(Stored items)
══════════
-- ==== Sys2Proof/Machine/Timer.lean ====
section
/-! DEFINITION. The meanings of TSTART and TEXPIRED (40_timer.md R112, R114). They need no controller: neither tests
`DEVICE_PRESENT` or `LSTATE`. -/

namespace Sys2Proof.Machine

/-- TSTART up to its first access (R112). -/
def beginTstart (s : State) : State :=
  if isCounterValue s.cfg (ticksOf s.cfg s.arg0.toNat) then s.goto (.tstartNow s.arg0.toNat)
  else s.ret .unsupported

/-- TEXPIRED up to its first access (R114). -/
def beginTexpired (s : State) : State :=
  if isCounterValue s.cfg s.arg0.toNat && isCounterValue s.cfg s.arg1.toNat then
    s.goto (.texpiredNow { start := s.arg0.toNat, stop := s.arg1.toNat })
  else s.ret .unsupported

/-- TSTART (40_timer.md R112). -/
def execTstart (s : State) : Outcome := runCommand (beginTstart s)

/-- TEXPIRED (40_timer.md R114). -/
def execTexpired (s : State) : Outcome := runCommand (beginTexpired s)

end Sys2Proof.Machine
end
══════════
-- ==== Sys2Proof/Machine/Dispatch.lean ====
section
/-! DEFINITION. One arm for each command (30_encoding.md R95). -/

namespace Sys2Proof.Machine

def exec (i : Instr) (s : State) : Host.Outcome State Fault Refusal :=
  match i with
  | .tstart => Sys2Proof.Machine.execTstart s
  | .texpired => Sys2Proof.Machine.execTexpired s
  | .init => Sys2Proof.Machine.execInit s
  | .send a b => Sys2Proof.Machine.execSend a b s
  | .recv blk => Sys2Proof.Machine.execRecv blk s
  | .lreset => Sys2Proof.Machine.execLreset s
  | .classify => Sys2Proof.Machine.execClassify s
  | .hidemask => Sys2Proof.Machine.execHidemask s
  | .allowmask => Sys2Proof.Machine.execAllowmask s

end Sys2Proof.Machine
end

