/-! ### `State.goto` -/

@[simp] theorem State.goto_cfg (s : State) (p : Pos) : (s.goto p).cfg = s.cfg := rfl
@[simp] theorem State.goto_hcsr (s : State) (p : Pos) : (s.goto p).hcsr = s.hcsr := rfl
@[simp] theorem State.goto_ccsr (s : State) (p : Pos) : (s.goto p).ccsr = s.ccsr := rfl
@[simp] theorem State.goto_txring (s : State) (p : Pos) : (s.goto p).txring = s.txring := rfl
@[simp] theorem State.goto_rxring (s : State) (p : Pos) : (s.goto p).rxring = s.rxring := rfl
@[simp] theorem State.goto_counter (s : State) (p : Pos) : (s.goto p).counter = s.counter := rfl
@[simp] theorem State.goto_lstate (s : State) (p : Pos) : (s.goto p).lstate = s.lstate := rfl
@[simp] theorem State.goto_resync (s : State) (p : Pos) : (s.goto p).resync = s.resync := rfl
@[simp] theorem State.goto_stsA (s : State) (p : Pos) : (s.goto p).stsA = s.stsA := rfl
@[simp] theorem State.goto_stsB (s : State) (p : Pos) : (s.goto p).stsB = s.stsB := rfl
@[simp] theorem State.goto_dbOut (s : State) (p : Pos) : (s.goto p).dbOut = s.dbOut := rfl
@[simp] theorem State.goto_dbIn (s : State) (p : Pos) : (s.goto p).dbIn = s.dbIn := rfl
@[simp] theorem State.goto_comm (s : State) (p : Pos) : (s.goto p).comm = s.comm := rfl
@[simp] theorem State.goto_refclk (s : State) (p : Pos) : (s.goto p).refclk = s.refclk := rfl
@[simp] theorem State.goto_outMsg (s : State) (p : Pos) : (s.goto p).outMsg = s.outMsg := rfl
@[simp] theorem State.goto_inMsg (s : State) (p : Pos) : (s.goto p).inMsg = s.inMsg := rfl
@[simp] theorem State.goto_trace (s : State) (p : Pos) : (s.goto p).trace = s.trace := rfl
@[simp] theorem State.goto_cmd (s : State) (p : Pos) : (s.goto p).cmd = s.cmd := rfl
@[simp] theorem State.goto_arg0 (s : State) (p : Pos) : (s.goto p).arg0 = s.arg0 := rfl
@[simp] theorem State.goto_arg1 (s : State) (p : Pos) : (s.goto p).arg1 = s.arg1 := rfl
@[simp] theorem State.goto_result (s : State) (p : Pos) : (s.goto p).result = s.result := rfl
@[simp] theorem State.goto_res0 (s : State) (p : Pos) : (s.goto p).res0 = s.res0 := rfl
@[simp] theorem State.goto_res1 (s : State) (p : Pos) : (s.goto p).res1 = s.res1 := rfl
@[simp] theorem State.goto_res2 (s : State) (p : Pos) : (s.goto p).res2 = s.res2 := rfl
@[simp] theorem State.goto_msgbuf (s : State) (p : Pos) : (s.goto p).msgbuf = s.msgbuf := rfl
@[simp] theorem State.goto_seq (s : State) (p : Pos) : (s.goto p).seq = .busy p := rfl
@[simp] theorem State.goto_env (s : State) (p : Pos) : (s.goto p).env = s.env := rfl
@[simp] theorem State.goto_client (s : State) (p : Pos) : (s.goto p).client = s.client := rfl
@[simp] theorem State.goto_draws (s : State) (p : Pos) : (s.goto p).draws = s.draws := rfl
══════════
#### [What you will do]
Quote the data above from the line containing "s.rxring := rfl" to the line containing "s.arg0 := rfl", inclusive, and stop.

#### [Result]
@[simp] theorem State.goto_rxring (s : State) (p : Pos) : (s.goto p).rxring = s.rxring := rfl
@[simp] theorem State.goto_counter (s : State) (p : Pos) : (s.goto p).counter = s.counter := rfl
@[simp] theorem State.goto_lstate (s : State) (p : Pos) : (s.goto p).lstate = s.lstate := rfl
@[simp] theorem State.goto_resync (s : State) (p : Pos) : (s.goto p).resync = s.resync := rfl
@[simp] theorem State.goto_stsA (s : State) (p : Pos) : (s.goto p).stsA = s.stsA := rfl
@[simp] theorem State.goto_stsB (s : State) (p : Pos) : (s.goto p).stsB = s.stsB := rfl
@[simp] theorem State.goto_dbOut (s : State) (p : Pos) : (s.goto p).dbOut = s.dbOut := rfl
@[simp] theorem State.goto_dbIn (s : State) (p : Pos) : (s.goto p).dbIn = s.dbIn := rfl
@[simp] theorem State.goto_comm (s : State) (p : Pos) : (s.goto p).comm = s.comm := rfl
@[simp] theorem State.goto_refclk (s : State) (p : Pos) : (s.goto p).refclk = s.refclk := rfl
@[simp] theorem State.goto_outMsg (s : State) (p : Pos) : (s.goto p).outMsg = s.outMsg := rfl
@[simp] theorem State.goto_inMsg (s : State) (p : Pos) : (s.goto p).inMsg = s.inMsg := rfl
@[simp] theorem State.goto_trace (s : State) (p : Pos) : (s.goto p).trace = s.trace := rfl
@[simp] theorem State.goto_cmd (s : State) (p : Pos) : (s.goto p).cmd = s.cmd := rfl
@[simp] theorem State.goto_arg0 (s : State) (p : Pos) : (s.goto p).arg0 = s.arg0 := rfl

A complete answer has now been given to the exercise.